• [ASSIGNMENT]
Starting at the line with "One byte. -/" and going on through the line with "abbrev ChanId := Fin 48", reproduce each line in the records below exactly and nothing more.

Stored entries:
● ● ● ●
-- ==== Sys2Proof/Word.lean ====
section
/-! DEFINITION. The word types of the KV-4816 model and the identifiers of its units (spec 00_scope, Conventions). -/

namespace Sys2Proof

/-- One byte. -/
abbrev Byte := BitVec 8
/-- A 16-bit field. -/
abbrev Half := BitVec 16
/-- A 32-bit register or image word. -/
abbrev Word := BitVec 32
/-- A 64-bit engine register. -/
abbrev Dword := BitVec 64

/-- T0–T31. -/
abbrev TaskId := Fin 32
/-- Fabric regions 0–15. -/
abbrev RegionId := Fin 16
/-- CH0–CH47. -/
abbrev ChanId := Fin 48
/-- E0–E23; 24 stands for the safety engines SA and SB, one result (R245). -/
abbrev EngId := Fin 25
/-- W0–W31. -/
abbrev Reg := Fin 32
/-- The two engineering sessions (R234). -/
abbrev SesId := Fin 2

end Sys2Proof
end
● ● ● ●
• [RESPONSE AREA]
/-- One byte. -/
abbrev Byte := BitVec 8
/-- A 16-bit field. -/
abbrev Half := BitVec 16
/-- A 32-bit register or image word. -/
abbrev Word := BitVec 32
/-- A 64-bit engine register. -/
abbrev Dword := BitVec 64

/-- T0–T31. -/
abbrev TaskId := Fin 32
/-- Fabric regions 0–15. -/
abbrev RegionId := Fin 16
/-- CH0–CH47. -/
abbrev ChanId := Fin 48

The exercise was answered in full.